• [What needs to be done] Please reproduce the entries in full. Keep every character the same.

(Dataset entries)
------------------------------------

/-! ### The hold mode -/

@[simp] theorem State.pending_setMode (s : State) (m : HoldMode) : (s.setMode m).pending = s.pending := by cases m <;> rfl
@[simp] theorem State.choices_setMode (s : State) (m : HoldMode) : (s.setMode m).choices = s.choices := by cases m <;> rfl
@[simp] theorem State.powered_setMode (s : State) (m : HoldMode) : (s.setMode m).powered = s.powered := by cases m <;> rfl
@[simp] theorem State.asleep_setMode (s : State) (m : HoldMode) : (s.setMode m).asleep = s.asleep := by cases m <;> rfl
@[simp] theorem State.key_setMode (s : State) (m : HoldMode) : (s.setMode m).key = s.key := by cases m <;> rfl
@[simp] theorem State.now_setMode (s : State) (m : HoldMode) : (s.setMode m).now = s.now := by cases m <;> rfl
@[simp] theorem State.start_setMode (s : State) (m : HoldMode) : (s.setMode m).start = s.start := by cases m <;> rfl
@[simp] theorem State.sleepTimer_setMode (s : State) (m : HoldMode) : (s.setMode m).sleepTimer = s.sleepTimer := by cases m <;> rfl
@[simp] theorem State.portV_setMode (s : State) (m : HoldMode) : (s.setMode m).portV = s.portV := by cases m <;> rfl
@[simp] theorem State.portB_setMode (s : State) (m : HoldMode) : (s.setMode m).portB = s.portB := by cases m <;> rfl
@[simp] theorem State.route_setMode (s : State) (m : HoldMode) : (s.setMode m).route = s.route := by cases m <;> rfl
@[simp] theorem State.vToB_setMode (s : State) (m : HoldMode) : (s.setMode m).vToB = s.vToB := by cases m <;> rfl
@[simp] theorem State.shedding_setMode (s : State) (m : HoldMode) : (s.setMode m).shedding = s.shedding := by cases m <;> rfl
@[simp] theorem State.bToV_setMode (s : State) (m : HoldMode) : (s.setMode m).bToV = s.bToV := by cases m <;> rfl
@[simp] theorem State.signals_setMode (s : State) (m : HoldMode) : (s.setMode m).signals = s.signals := by cases m <;> rfl
@[simp] theorem State.channels_setMode (s : State) (m : HoldMode) : (s.setMode m).channels = s.channels := by cases m <;> rfl
@[simp] theorem State.calculator_setMode (s : State) (m : HoldMode) : (s.setMode m).calculator = s.calculator := by cases m <;> rfl
@[simp] theorem State.sup_setMode (s : State) (m : HoldMode) : (s.setMode m).sup = s.sup := by cases m <;> rfl
@[simp] theorem State.creep_setMode (s : State) (m : HoldMode) : (s.setMode m).creep = s.creep := by cases m <;> rfl
@[simp] theorem State.park_setMode (s : State) (m : HoldMode) : (s.setMode m).park = s.park := by cases m <;> rfl
@[simp] theorem State.path_setMode (s : State) (m : HoldMode) : (s.setMode m).path = s.path := by cases m <;> rfl
@[simp] theorem State.resp_setMode (s : State) (m : HoldMode) : (s.setMode m).resp = s.resp := by cases m <;> rfl
@[simp] theorem State.store_setMode (s : State) (m : HoldMode) : (s.setMode m).store = s.store := by cases m <;> rfl
@[simp] theorem State.work_setMode (s : State) (m : HoldMode) : (s.setMode m).work = s.work := by cases m <;> rfl
@[simp] theorem State.counters_setMode (s : State) (m : HoldMode) : (s.setMode m).counters = s.counters := by cases m <;> rfl

/-! ### Getting and setting -/

@[simp] theorem PerChan.get_set_self {α : Type} (p : PerChan α) (c : Chan) (x : α) : (p.set c x).get c = x := by
  cases c <;> rfl

theorem PerChan.get_set_of_ne {α : Type} (p : PerChan α) {c d : Chan} (x : α) (h : d ≠ c) :
    (p.set c x).get d = p.get d := by
  cases c <;> cases d <;> first | rfl | exact absurd rfl h

@[simp] theorem PerChan.get_build {α : Type} (f : Chan → α) (c : Chan) : (PerChan.build f).get c = f c := by
  cases c <;> rfl

@[simp] theorem PerWheel.get_set_self {α : Type} (p : PerWheel α) (w : Wheel) (x : α) : (p.set w x).get w = x := by
  cases w <;> rfl

theorem PerWheel.get_set_of_ne {α : Type} (p : PerWheel α) {w v : Wheel} (x : α) (h : v ≠ w) :
    (p.set w x).get v = p.get v := by
  cases w <;> cases v <;> first | rfl | exact absurd rfl h

@[simp] theorem PerWheel.get_build {α : Type} (f : Wheel → α) (w : Wheel) : (PerWheel.build f).get w = f w := by
  cases w <;> rfl

@[simp] theorem PerLevel.get_set_self {α : Type} (p : PerLevel α) (l : Level) (x : α) : (p.set l x).get l = x := by
  cases l <;> rfl

theorem PerLevel.get_set_of_ne {α : Type} (p : PerLevel α) {l k : Level} (x : α) (h : k ≠ l) :
    (p.set l x).get k = p.get k := by
  cases l <;> cases k <;> first | rfl | exact absurd rfl h

@[simp] theorem Counters.get_set_self (cs : Counters) (n : CounterName) (c : Counter) : (cs.set n c).get n = c := by
  cases n <;> rfl

theorem Counters.get_set_of_ne (cs : Counters) {n m : CounterName} (c : Counter) (h : m ≠ n) :
    (cs.set n c).get m = cs.get m := by
  cases n <;> cases m <;> first | rfl | exact absurd rfl h

@[simp] theorem State.port_setPort_self (s : State) (p : Port) (c : PortCtl) : (s.setPort p c).port p = c := by
  cases p <;> rfl

theorem State.port_setPort_of_ne (s : State) {p q : Port} (c : PortCtl) (h : q ≠ p) :
    (s.setPort p c).port q = s.port q := by
  cases p <;> cases q <;> first | rfl | exact absurd rfl h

------------------------------------

• [Task response]
/-! ### The hold mode -/

@[simp] theorem State.pending_setMode (s : State) (m : HoldMode) : (s.setMode m).pending = s.pending := by cases m <;> rfl
@[simp] theorem State.choices_setMode (s : State) (m : HoldMode) : (s.setMode m).choices = s.choices := by cases m <;> rfl
@[simp] theorem State.powered_setMode (s : State) (m : HoldMode) : (s.setMode m).powered = s.powered := by cases m <;> rfl
@[simp] theorem State.asleep_setMode (s : State) (m : HoldMode) : (s.setMode m).asleep = s.asleep := by cases m <;> rfl
@[simp] theorem State.key_setMode (s : State) (m : HoldMode) : (s.setMode m).key = s.key := by cases m <;> rfl
@[simp] theorem State.now_setMode (s : State) (m : HoldMode) : (s.setMode m).now = s.now := by cases m <;> rfl
@[simp] theorem State.start_setMode (s : State) (m : HoldMode) : (s.setMode m).start = s.start := by cases m <;> rfl
@[simp] theorem State.sleepTimer_setMode (s : State) (m : HoldMode) : (s.setMode m).sleepTimer = s.sleepTimer := by cases m <;> rfl
@[simp] theorem State.portV_setMode (s : State) (m : HoldMode) : (s.setMode m).portV = s.portV := by cases m <;> rfl
@[simp] theorem State.portB_setMode (s : State) (m : HoldMode) : (s.setMode m).portB = s.portB := by cases m <;> rfl
@[simp] theorem State.route_setMode (s : State) (m : HoldMode) : (s.setMode m).route = s.route := by cases m <;> rfl
@[simp] theorem State.vToB_setMode (s : State) (m : HoldMode) : (s.setMode m).vToB = s.vToB := by cases m <;> rfl
@[simp] theorem State.shedding_setMode (s : State) (m : HoldMode) : (s.setMode m).shedding = s.shedding := by cases m <;> rfl
@[simp] theorem State.bToV_setMode (s : State) (m : HoldMode) : (s.setMode m).bToV = s.bToV := by cases m <;> rfl
@[simp] theorem State.signals_setMode (s : State) (m : HoldMode) : (s.setMode m).signals = s.signals := by cases m <;> rfl
@[simp] theorem State.channels_setMode (s : State) (m : HoldMode) : (s.setMode m).channels = s.channels := by cases m <;> rfl
@[simp] theorem State.calculator_setMode (s : State) (m : HoldMode) : (s.setMode m).calculator = s.calculator := by cases m <;> rfl
@[simp] theorem State.sup_setMode (s : State) (m : HoldMode) : (s.setMode m).sup = s.sup := by cases m <;> rfl
@[simp] theorem State.creep_setMode (s : State) (m : HoldMode) : (s.setMode m).creep = s.creep := by cases m <;> rfl
@[simp] theorem State.park_setMode (s : State) (m : HoldMode) : (s.setMode m).park = s.park := by cases m <;> rfl
@[simp] theorem State.path_setMode (s : State) (m : HoldMode) : (s.setMode m).path = s.path := by cases m <;> rfl
@[simp] theorem State.resp_setMode (s : State) (m : HoldMode) : (s.setMode m).resp = s.resp := by cases m <;> rfl
@[simp] theorem State.store_setMode (s : State) (m : HoldMode) : (s.setMode m).store = s.store := by cases m <;> rfl
@[simp] theorem State.work_setMode (s : State) (m : HoldMode) : (s.setMode m).work = s.work := by cases m <;> rfl
@[simp] theorem State.counters_setMode (s : State) (m : HoldMode) : (s.setMode m).counters = s.counters := by cases m <;> rfl

/-! ### Getting and setting -/

@[simp] theorem PerChan.get_set_self {α : Type} (p : PerChan α) (c : Chan) (x : α) : (p.set c x).get c = x := by
  cases c <;> rfl

theorem PerChan.get_set_of_ne {α : Type} (p : PerChan α) {c d : Chan} (x : α) (h : d ≠ c) :
    (p.set c x).get d = p.get d := by
  cases c <;> cases d <;> first | rfl | exact absurd rfl h

@[simp] theorem PerChan.get_build {α : Type} (f : Chan → α) (c : Chan) : (PerChan.build f).get c = f c := by
  cases c <;> rfl

@[simp] theorem PerWheel.get_set_self {α : Type} (p : PerWheel α) (w : Wheel) (x : α) : (p.set w x).get w = x := by
  cases w <;> rfl

theorem PerWheel.get_set_of_ne {α : Type} (p : PerWheel α) {w v : Wheel} (x : α) (h : v ≠ w) :
    (p.set w x).get v = p.get v := by
  cases w <;> cases v <;> first | rfl | exact absurd rfl h

@[simp] theorem PerWheel.get_build {α : Type} (f : Wheel → α) (w : Wheel) : (PerWheel.build f).get w = f w := by
  cases w <;> rfl

@[simp] theorem PerLevel.get_set_self {α : Type} (p : PerLevel α) (l : Level) (x : α) : (p.set l x).get l = x := by
  cases l <;> rfl

theorem PerLevel.get_set_of_ne {α : Type} (p : PerLevel α) {l k : Level} (x : α) (h : k ≠ l) :
    (p.set l x).get k = p.get k := by
  cases l <;> cases k <;> first | rfl | exact absurd rfl h

@[simp] theorem Counters.get_set_self (cs : Counters) (n : CounterName) (c : Counter) : (cs.set n c).get n = c := by
  cases n <;> rfl

theorem Counters.get_set_of_ne (cs : Counters) {n m : CounterName} (c : Counter) (h : m ≠ n) :
    (cs.set n c).get m = cs.get m := by
  cases n <;> cases m <;> first | rfl | exact absurd rfl h

@[simp] theorem State.port_setPort_self (s : State) (p : Port) (c : PortCtl) : (s.setPort p c).port p = c := by
  cases p <;> rfl

theorem State.port_setPort_of_ne (s : State) {p q : Port} (c : PortCtl) (h : q ≠ p) :
    (s.setPort p c).port q = s.port q := by
  cases p <;> cases q <;> first | rfl | exact absurd rfl h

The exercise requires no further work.